Observational Studies
Analyzing real-world, observational data requires specialized statistical skills. Our biostatisticians work closely with RTI-HS outcomes researchers to design and analyze data from a wide range of study types, including surveys, cross-sectional or longitudinal non-interventional studies, registries, chart abstractions, and electronic medical records (EMRs).
Registry and Database Analyses
Our biostatisticians have experience with multiple real-world data sources including electronic medical records, administrative claims, and registries and are knowledgeable in the unique designs and statistical techniques necessary to analyze studies using these types of data sources. Our researchers have the necessary expertise to define exposure, covariates, and outcomes, and to account for censoring and missing data. These observational studies require special consideration to address potential confounding, typically using methods such as propensity scores, when estimating risk measures of association.

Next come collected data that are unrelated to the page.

/-- Whether the module keeps casks in its group: partition 0 of a domain whose groups have at least 3 active positions (R471). -/
def World.inGroup (w : World) : Bool := w.fab.position.isSome && decide (3 ≤ w.config.activeSlots)
/-- The other active positions of the group, ascending. -/
def World.peers (w : World) : List Nat :=
  ((List.range w.config.activeSlots).map (w.ownPosition / 16 * 16 + ·)).filter fun p => decide (p ≠ w.ownPosition)

/-- Data stripes of an object and its parity stripe (R471). -/
def stripesOf (n : Nat) (b : List Byte) : List (List Byte) :=
  let len := ceilDiv b.length n
  let data := (List.range n).map fun k => slice b (k * len) len
  data ++ [data.foldl (fun a x => a.zipWith (· ^^^ ·) x) (List.replicate len 0)]

/-- Bytes of a piece that one packet carries beside its 32-byte header. -/
def pieceBytes : Nat := 2016

/-- The payload of a CASK packet: `kind` as in `CPiece`, plus 8 when the piece goes back to its owner; 4 asks for the pieces of a
cask, 7 ends the answer. -/
def pieceImage (kind : Nat) (x : CPiece) : List Byte :=
  leBytes 1 kind ++ leBytes 1 x.part ++ leBytes 2 x.owner ++ leBytes 4 x.tensor ++ leBytes 8 x.step ++ leBytes 8 x.index
    ++ leBytes 8 x.offset ++ x.bytes
/-- The piece that a payload spells. -/
def parsePiece (b : List Byte) : CPiece :=
  { kind := leAt b 0 1 % 8, part := leAt b 1 1, owner := leAt b 2 2, tensor := leAt b 4 4, step := leAt b 8 8, index := leAt b 16 8
    offset := leAt b 24 8, bytes := b.drop 32 }

/-- A piece cut to what packets carry. -/
def CPiece.cut (x : CPiece) : List CPiece :=
  (List.range (max 1 (ceilDiv x.bytes.length pieceBytes))).map fun i =>
    { x with offset := x.offset + pieceBytes * i, bytes := (x.bytes.drop (pieceBytes * i)).take pieceBytes }

/-- Sends a piece to a peer, in packets with a tag of instance `inst`: 4 stripes and manifests, 5 journal entries, 8 bases. -/
def World.sendPiece (t : Sid) (inst : Nat) (w : World) (x : Nat × CPiece) : World :=
  x.2.cut.foldl (fun w y =>
    let w := w.updCask fun c =>
      if inst = 4 then { c with unacked := c.unacked + 1 }
      else if inst = 5 then { c with journalUnacked := c.journalUnacked + 1 }
      else { c with baseUnacked := c.baseUnacked + 1 }
    w.sendPacket t 0x10 x.1 (ioSource 11) (mkTag 7 inst 0) 0 false false (pieceImage y.kind y)) w

/-- Sends an object as stripes to the peers (R471). -/
def World.sendStripes (w : World) (t : Sid) (inst : Nat) (x : CPiece) : World :=
  let ps := w.peers
  let d := w.ownPosition % 16
  ((stripesOf (ps.length - 1) x.bytes).zipIdx).foldl (fun w s =>
    w.sendPiece t inst (ps.getD ((s.2 + d) % ps.length) 0, { x with index := s.2, bytes := s.1 })) w

/-! ### Segments (R468, R474, R483) -/

/-- A segment with its bytes. -/
def segOf (tensor method part base : Nat) (b : List Byte) : CSeg × List Byte :=
  ({ tensor := tensor, method := method, part := part, length := b.length, base := base, digest := shake256 b }, b)

/-- TENSOR_ID of parts that belong to no tensor. -/
def noTensor : Nat := 0xFFFFFFFF

/-- The override table and the forwarding entries of a table. -/
def World.overrideBytesOf (w : World) (e : DirEntry) : List Byte :=
  let fs := (w.part 0).forwarding.filter fun f => decide (f.1 = e.tensor)
  leBytes 8 e.curOver.length ++ overImage e.curOver ++ fs.flatMap fun f => leBytes 6 f.2.1 ++ leBytes 2 f.2.2.1 ++ leBytes 8 f.2.2.2

/-- The HBM part of the Mirror set after the switch that ended step `n`, and the Journal tensors' segments. -/
def World.hbmSegments (w : World) (n : Nat) : List (CSeg × List Byte) :=
  let x := w.part 0
  let b := x.bundle.getD {}
  x.dir.map (fun e =>
      let bytes := w.hbmRead 0 e.curBase e.bytes
      if e.journals then
        segOf e.tensor 1 0 ((w.cask.bases.find? fun y => decide (y.1 = e.tensor)).elim n (·.2)) bytes
      else segOf e.tensor 0 0 n bytes)
    ++ ((x.dir.filter fun e => decide (e.kind = 1)).map fun e => segOf e.tensor 0 3 n (w.overrideBytesOf e))
    ++ [segOf noTensor 0 2 n (w.hbmRead 0 b.statsBase (128 * b.tensors.length)), segOf noTensor 1 4 n []]

/-- The state block of an entry, and the migrant slots that hold rows of it. -/
def World.blockBytesOf (w : World) (r : KilnRule) (e : KilnEntry) : List Byte :=
  w.blockImage 0 r e

/-- The group freeze masks and the freeze commands accepted for later steps (R468). -/
def World.freezeBytes (w : World) : List Byte :=
  let fs := w.kiln.frozen.filter fun x => decide (x.1 = 0)
  let cs := w.kiln.freezes.filter fun c => decide (c.part = 0)
  leBytes 4 fs.length ++ fs.flatMap (fun x => leBytes 2 x.2.1 ++ leBytes 2 x.2.2)
    ++ leBytes 4 cs.length ++ cs.flatMap fun c =>
      leBytes 2 c.rule ++ leBytes 2 c.entry ++ leBytes 1 (if c.freeze then 1 else 0) ++ leBytes 1 (if c.rows.isSome then 1 else 0)
        ++ leBytes 8 c.effective ++ leBytes 2 (c.rows.getD []).length ++ (c.rows.getD []).flatMap (leBytes 8)

/-- The Kiln part of the cask: the blocks of every entry, and the freezes. -/
def World.kilnSegments (w : World) (n : Nat) : List (CSeg × List Byte) :=
  ((w.kilnRules 0).flatMap fun r => r.entries.map fun e =>
      let journal := ((w.part 0).entry e.tensor).elim false DirEntry.journals
      segOf e.tensor (if journal then 1 else 0) 1
        (if journal then (w.cask.bases.find? fun y => decide (y.1 = e.tensor)).elim n (·.2) else n) (w.blockBytesOf r e))
    ++ [segOf noTensor 0 1 n w.freezeBytes]

/-! ### Taking a cask (R473, R475, R476, R484) -/

/-- The casks that a slot must keep (R473). -/
def World.keptCasks (w : World) : List Nat :=
  w.cask.committed.toList ++ w.cask.exportDue.toList
    ++ (if w.config.twinRole = 0 then [] else (w.twin.verified.head?).toList)

/-- Sends the Mirror segments of a list as stripes. -/
def World.mirrorOut (w : World) (t : Sid) (n : Nat) (xs : List (CSeg × List Byte)) : World :=
  (xs.filter fun x => decide (x.1.method = 0)).foldl (fun w x =>
    w.sendStripes t 4 { kind := 0, owner := w.ownPosition, step := n, tensor := x.1.tensor, part := x.1.part, bytes := x.2 }) w

/-- Whether the mirror stop of the cask in progress is in force: it holds the release of the step's work (R475). -/
def World.mirrorStop (w : World) : Bool := w.cask.inProgress.isSome && w.cask.stop.isSome

/-- The mirror stop ends: its length is that of the last cask's stop (R475, R501), and the newest of those whose mean is R486's C. -/
def World.endStop (w : World) (t : Sid) : World :=
  match w.cask.stop with
  | none => w
  | some a => w.updCask fun c =>
    { c with stop := none, lastStopUs := (t.now - a) / 1000, stops := ((t.now - a) / 1000 :: c.stops).take 8 }

/-- The cask of step `n` begins at the boundary (R473, R475): a slot is chosen, or the cask is deferred, and the HBM part leaves. The mirror
stop lasts until the peers have acknowledged it. With fewer than 3 active slots the segments go into the export stream instead, and the
stop lasts until the Kiln part is read (R492). -/
def World.beginCask (w : World) (t : Sid) (n : Nat) : World :=
  match if w.cask.transfer.active ∧ w.inGroup = false then none
      else w.cask.slots.findIdx? fun x => x.elim true fun y => !w.keptCasks.contains y with
  | none => w.tick .csk 0 0x088
  | some i =>
    let gone := (w.cask.slots.getD i none).toList
    let b := (w.part 0).bundle.getD {}
    match w.agentReads t 0 (ioSource 11) (((w.part 0).dir.map fun e => (e.curBase, e.bytes)) ++ [(b.statsBase, 128 * b.tensors.length)]) with
    | (none, w) => w
    | (some w, _) =>
    let xs := w.hbmSegments n
    let w := w.updCask fun c =>
      { c with slots := c.slots.set i (some n)
               reserve := c.reserve.filter fun y => !(gone.contains y.step && (decide (y.kind = 0) || decide (y.kind = 2)))
               inProgress := some n, segments := xs.map (·.1), kilnSent := false, manifest := [], signing := false
               manifestSent := false, reported := false, flag := false, request := false, forced := false
               stop := some t.now
               transfer := if w.inGroup then c.transfer else { step := n, segs := xs.zipIdx.map fun x => (x.2, x.1.2) } }
    if w.inGroup then
      let w := w.mirrorOut t n xs
      if w.cask.unacked = 0 then w.endStop t else w
    else w

/-- KILN_PART_SEND: after the stop the Kiln part of the cask leaves (R476). -/
def execKilnPartSend (s : State) : Host.Outcome State Fault Refusal :=
  .next (s.serve fun w =>
    match w.cask.inProgress with
    | none => w
    | some n =>
      if w.cask.kilnSent ∨ w.jobRuns 0 = false ∨ w.canSend = false ∨ (w.inGroup ∧ w.cask.stop.isSome) then w
      else
        let xs := w.kilnSegments n
        let w := w.updCask fun c =>
          { c with kilnSent := true, segments := c.segments ++ xs.map (·.1)
                   transfer := if w.inGroup then c.transfer
                     else { c.transfer with segs := c.transfer.segs ++ xs.zipIdx.map fun x => (c.segments.length + x.2, x.1.2) } }
        if w.inGroup then w.mirrorOut s.sid n xs else w.endStop s.sid)

/-! ### Journals and bases (R477 to R480) -/

/-- Bytes of journal entries in this module's ring, and the room that the reserve leaves it beside three mirror slots (R472). -/
def World.ringUsed (w : World) : Nat := ((w.cask.reserve.filter fun x => decide (x.kind = 1)).map fun x => x.bytes.length).sum
def World.ringRoom (w : World) : Nat :=
  let b := (w.part 0).bundle.getD {}
  w.config.caskReserve - 3 * landingBytes (w.loadEnv 0) (b.plans.map (·.graph)) b.tensors

/-- One journal entry goes to its two peers (R477, R478). -/
def World.journalOut (t : Sid) (w : World) (x : CPiece) : World :=
  let ps := w.peers
  let w := (w.count (Block.csk.addr 0 0x098) (2 * x.bytes.length)).updCask fun c =>
    { c with journalBytes := AMap.upd 0 c.journalBytes x.tensor (· + x.bytes.length) }
  (w.sendPiece t 5 (ps.getD (x.index % ps.length) 0, x)).sendPiece t 5 (ps.getD ((x.index + 1) % ps.length) 0, x)

/-- The Kiln state of a row as a journal entry carries it: its record and FROZEN. -/
def World.rowState (w : World) (r : KilnRule) (e : KilnEntry) (row : Nat) : List Byte :=
  w.rowRecord 0 r e row ++ leBytes 1 (if w.rowFrozen 0 r e row then 1 else 0)

/-- The journal entries of a table for the step that the last switch ended (R477): its dirty records, and the Kiln's state of them. -/
def World.journalEntries (w : World) (n : Nat) (e : DirEntry) : List CPiece :=
  let piece : CPiece := { kind := 1, owner := w.ownPosition, step := n, tensor := e.tensor }
  let kiln := w.kilnEntryOf 0 e.tensor
  e.catchup.flatMap (fun r =>
      { piece with index := r, bytes := w.hbmRead 0 (e.curBase + r * e.recordBytes) e.recordBytes }
        :: (match kiln with
            | some (_, _, rule, k) => if k.rowTable then [{ piece with part := 1, index := r, bytes := w.rowState rule k r }] else []
            | none => []))
    ++ (match kiln with
        | some (_, _, rule, k) =>
          if k.rowTable ∨ e.catchup = [] then [] else [{ piece with part := 1, bytes := w.blockBytesOf rule k }]
        | none => [])

/-- JOURNAL_SEND: the journal of one table (R477), with CSK_JOURNAL_HEAVY once a step (R474). -/
def World.journalTable (w : World) (t : Sid) (e : DirEntry) : World :=
  if w.inGroup = false ∨ e.journals = false ∨ (w.part 0).step = 0 then w
  else
    let n := (w.part 0).step - 1
    let w := if e.records < 20 * e.catchup.length ∧ w.cask.heavyStep ≠ some n then
        (w.tick .csk 0 0x0A0).updCask fun c => { c with heavyStep := some n } else w
    match w.agentReads t 0 (ioSource 11) (e.catchup.map fun r => (e.curBase + r * e.recordBytes, e.recordBytes)) with
    | (none, w) => w
    | (some w, _) => (w.journalEntries n e).foldl (World.journalOut t) w

/-- The bytes of a feed log entry. -/
def feedLogBytes (xs : List FeedRec) : List Byte :=
  xs.flatMap fun x => leBytes 4 x.source ++ leBytes 8 x.seq ++ leBytes 2 x.place ++ leBytes 2 x.bytes.length ++ x.bytes
/-- The records of a feed log entry of at most `fuel` records. -/
def feedLogRecords (batch : Nat) : Nat → List Byte → List FeedRec
  | 0, _ => []
  | fuel + 1, b =>
    if b.length < 16 then []
    else
      let n := leAt b 14 2
      { batch := batch, source := leAt b 0 4, seq := leAt b 4 8, place := leAt b 12 2, bytes := slice b 16 n }
        :: feedLogRecords batch fuel (b.drop (16 + n))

In addition, we assist researchers with assessing the best methods to achieve study objectives and can support interpretation of results and examination of potential biases so that you can be confident in using your results to make informed decisions.
Survey Analyses
Whether it is a simple survey or a complex multi-stage survey design, our statisticians have extensive experience in the planning and analysis of surveys including survey sampling and weighting. We understand that analyses of complex sample surveys require the use of appropriate statistical software that accounts for the sample design so that the results accurately answer your research questions about the population of interest.